## ABOUT THIS TASK
For the data below, please report each line where the word "startCmd" is found.

## Entries taken from a collection
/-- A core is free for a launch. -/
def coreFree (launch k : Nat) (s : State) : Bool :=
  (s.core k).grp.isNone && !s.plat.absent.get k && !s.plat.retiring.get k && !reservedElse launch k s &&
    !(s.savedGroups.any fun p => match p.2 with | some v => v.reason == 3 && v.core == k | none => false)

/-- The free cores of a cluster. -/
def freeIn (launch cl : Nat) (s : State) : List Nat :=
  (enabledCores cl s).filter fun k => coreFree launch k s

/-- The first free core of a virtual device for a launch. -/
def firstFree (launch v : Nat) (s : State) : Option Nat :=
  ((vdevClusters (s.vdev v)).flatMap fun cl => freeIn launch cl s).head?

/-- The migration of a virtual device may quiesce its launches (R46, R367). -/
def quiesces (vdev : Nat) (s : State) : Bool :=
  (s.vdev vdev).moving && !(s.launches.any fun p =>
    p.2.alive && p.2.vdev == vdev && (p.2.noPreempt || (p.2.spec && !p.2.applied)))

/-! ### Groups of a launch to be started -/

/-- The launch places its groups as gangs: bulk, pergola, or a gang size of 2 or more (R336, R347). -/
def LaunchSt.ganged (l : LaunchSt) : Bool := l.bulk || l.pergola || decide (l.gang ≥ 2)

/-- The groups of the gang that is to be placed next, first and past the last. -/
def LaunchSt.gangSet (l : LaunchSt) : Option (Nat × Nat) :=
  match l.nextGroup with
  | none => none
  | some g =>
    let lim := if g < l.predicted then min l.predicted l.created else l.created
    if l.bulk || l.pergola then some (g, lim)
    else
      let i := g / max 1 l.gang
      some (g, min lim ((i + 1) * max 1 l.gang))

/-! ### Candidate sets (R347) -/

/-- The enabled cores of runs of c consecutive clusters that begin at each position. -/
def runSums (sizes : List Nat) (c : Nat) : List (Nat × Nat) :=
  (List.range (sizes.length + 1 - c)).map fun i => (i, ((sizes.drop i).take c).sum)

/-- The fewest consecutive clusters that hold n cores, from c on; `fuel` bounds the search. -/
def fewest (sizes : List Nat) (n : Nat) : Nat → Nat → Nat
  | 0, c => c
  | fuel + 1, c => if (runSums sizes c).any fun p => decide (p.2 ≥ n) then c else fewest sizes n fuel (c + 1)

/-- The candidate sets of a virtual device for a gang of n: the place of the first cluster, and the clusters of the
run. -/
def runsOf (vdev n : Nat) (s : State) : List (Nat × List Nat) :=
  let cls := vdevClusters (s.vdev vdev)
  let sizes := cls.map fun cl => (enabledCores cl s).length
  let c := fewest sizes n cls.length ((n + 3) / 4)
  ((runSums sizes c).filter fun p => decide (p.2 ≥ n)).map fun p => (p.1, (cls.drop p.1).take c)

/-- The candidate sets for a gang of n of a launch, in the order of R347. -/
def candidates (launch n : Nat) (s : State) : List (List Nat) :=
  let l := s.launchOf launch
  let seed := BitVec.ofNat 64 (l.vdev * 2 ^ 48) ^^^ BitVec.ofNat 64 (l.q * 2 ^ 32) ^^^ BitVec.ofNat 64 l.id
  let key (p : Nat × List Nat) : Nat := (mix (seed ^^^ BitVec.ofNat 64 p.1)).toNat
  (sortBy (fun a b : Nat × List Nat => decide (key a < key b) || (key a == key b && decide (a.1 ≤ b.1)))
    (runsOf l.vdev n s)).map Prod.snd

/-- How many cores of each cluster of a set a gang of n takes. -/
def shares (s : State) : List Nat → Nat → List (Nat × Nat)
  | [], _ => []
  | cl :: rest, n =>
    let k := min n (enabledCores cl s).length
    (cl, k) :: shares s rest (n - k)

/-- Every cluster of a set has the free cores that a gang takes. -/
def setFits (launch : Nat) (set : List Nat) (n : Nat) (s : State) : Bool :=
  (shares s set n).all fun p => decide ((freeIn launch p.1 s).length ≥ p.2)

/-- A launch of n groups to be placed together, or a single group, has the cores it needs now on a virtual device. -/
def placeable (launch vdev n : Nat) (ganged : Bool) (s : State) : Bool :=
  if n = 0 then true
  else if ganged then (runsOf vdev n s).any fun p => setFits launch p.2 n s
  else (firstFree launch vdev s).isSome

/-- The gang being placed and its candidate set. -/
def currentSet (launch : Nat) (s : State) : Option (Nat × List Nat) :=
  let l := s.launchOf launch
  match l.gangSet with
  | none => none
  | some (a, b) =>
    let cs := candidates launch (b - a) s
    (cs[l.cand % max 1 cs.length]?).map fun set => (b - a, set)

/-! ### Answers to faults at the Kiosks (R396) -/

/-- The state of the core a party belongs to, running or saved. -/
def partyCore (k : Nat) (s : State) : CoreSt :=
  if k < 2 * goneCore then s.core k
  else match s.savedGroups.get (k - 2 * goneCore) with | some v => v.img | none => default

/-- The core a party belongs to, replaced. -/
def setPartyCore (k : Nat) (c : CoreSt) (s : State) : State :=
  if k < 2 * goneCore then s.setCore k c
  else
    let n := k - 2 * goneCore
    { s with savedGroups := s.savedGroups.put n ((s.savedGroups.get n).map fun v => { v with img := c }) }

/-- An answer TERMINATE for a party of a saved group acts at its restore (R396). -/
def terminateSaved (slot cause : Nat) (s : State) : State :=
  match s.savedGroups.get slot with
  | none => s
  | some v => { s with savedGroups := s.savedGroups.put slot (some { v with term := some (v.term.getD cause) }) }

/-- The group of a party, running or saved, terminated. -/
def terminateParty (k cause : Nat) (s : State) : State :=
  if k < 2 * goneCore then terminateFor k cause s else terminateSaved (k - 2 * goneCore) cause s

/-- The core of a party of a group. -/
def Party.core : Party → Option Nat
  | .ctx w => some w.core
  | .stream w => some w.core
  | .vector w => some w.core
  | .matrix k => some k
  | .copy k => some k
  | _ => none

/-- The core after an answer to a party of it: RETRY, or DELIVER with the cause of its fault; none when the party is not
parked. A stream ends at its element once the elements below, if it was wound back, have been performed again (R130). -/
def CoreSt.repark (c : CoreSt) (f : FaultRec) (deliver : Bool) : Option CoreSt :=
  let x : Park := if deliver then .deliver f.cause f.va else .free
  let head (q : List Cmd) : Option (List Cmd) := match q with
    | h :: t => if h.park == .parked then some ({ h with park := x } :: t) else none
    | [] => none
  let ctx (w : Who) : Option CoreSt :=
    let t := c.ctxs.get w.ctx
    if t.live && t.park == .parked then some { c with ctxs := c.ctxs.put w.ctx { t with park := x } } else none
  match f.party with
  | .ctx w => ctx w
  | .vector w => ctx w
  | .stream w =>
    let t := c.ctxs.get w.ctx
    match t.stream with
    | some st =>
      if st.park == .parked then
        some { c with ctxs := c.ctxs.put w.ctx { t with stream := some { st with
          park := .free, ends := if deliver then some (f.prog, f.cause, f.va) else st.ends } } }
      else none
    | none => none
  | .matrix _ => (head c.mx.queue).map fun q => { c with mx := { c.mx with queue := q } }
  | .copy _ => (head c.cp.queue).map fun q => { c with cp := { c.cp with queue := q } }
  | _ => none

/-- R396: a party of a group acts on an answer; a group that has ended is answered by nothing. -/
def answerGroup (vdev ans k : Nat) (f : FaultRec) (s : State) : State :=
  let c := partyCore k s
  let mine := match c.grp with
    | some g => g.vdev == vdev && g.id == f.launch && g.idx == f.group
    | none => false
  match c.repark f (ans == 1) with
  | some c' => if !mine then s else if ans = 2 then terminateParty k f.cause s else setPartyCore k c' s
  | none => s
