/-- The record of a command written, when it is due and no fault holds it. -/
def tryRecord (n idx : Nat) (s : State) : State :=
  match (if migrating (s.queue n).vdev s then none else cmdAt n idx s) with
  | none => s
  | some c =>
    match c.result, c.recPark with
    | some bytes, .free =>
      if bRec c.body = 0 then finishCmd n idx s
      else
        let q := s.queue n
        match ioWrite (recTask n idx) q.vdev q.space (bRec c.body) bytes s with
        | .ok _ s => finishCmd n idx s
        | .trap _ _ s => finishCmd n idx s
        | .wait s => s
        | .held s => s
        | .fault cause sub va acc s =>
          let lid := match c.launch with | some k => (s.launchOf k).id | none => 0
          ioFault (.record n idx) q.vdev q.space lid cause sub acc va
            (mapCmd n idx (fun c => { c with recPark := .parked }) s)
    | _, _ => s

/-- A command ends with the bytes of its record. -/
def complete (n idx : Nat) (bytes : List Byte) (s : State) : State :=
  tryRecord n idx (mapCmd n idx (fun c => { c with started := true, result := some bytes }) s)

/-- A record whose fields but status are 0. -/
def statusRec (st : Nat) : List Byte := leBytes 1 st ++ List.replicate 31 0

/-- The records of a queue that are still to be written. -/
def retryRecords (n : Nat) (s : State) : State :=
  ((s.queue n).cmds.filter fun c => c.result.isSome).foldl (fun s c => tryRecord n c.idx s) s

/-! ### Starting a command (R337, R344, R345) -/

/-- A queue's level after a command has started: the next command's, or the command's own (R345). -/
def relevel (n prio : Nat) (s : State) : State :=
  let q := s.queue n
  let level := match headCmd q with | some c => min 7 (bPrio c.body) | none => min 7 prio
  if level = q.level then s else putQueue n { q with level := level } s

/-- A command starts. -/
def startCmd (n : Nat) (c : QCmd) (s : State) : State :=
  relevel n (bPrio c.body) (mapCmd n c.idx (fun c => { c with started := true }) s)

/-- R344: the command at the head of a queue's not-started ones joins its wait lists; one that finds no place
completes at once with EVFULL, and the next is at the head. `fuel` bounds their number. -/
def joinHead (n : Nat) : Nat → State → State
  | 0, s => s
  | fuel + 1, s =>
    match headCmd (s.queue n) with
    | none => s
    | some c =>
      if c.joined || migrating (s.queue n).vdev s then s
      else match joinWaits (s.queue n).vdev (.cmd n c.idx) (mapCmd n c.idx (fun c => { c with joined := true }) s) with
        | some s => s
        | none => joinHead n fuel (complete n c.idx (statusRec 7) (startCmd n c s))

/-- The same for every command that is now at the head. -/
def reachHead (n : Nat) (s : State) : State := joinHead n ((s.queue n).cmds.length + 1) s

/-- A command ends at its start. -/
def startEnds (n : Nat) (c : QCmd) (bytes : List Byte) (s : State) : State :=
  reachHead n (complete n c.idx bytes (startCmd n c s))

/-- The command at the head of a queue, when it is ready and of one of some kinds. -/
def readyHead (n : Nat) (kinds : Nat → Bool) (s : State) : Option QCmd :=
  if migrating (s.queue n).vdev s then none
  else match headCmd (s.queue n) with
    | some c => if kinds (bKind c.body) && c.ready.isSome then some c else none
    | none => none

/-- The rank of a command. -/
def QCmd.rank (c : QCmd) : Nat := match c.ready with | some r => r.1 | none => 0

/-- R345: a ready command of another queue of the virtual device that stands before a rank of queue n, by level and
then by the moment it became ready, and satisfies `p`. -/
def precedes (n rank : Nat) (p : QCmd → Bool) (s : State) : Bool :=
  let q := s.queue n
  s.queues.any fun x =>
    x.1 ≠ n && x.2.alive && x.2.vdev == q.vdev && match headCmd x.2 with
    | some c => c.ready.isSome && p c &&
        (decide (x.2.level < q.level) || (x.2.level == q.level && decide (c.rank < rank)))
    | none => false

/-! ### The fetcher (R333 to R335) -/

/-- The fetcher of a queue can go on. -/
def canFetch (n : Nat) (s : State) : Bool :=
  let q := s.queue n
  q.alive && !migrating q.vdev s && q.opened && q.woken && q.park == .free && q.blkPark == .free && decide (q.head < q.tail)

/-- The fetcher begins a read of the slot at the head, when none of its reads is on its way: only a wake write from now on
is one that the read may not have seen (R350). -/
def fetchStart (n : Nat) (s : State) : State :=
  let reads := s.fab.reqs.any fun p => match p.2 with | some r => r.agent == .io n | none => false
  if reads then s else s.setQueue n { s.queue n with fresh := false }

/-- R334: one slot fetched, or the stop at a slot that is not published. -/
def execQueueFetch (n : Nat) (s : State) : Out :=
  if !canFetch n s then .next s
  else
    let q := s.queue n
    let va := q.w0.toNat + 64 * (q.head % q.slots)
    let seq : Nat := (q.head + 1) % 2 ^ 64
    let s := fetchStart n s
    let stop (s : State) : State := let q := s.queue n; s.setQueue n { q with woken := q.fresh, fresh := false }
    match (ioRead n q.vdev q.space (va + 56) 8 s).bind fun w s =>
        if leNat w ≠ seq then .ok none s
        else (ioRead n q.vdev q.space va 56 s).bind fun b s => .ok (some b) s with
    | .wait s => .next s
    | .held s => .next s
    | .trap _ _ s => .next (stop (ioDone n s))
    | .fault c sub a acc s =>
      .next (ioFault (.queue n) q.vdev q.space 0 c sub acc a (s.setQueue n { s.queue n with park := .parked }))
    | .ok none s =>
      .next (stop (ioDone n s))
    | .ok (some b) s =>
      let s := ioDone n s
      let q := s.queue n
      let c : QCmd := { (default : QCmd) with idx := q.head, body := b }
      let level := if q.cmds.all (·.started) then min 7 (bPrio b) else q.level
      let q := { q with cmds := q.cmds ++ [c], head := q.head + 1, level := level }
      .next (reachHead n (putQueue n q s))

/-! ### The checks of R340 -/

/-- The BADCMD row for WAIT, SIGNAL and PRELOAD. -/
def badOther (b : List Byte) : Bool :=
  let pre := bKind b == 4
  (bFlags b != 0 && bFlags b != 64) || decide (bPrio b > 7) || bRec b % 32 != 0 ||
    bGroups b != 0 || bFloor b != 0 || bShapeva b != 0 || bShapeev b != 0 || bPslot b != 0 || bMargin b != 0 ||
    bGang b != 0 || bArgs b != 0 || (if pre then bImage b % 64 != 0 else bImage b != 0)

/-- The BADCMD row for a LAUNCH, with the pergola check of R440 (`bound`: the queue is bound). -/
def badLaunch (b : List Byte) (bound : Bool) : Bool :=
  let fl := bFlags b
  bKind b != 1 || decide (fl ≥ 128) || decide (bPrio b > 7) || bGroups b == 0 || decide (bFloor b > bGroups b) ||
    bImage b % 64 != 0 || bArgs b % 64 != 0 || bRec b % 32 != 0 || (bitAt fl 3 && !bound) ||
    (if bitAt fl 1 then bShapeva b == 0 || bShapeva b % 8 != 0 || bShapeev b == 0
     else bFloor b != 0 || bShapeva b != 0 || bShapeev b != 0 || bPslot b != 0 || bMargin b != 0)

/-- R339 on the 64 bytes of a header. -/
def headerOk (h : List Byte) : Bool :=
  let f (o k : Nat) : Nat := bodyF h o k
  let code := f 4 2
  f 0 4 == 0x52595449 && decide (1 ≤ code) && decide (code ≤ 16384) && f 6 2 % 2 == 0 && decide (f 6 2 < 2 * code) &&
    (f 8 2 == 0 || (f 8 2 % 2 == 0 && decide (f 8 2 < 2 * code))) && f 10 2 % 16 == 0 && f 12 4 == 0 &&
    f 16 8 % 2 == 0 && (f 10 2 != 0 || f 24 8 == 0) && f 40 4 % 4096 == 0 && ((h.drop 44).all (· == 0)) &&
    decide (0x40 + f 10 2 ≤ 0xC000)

## EXERCISE SOLUTION
def startCmd (n : Nat) (c : QCmd) (s : State) : State :=
        | none => joinHead n fuel (complete n c.idx (statusRec 7) (startCmd n c s))
  reachHead n (complete n c.idx bytes (startCmd n c s))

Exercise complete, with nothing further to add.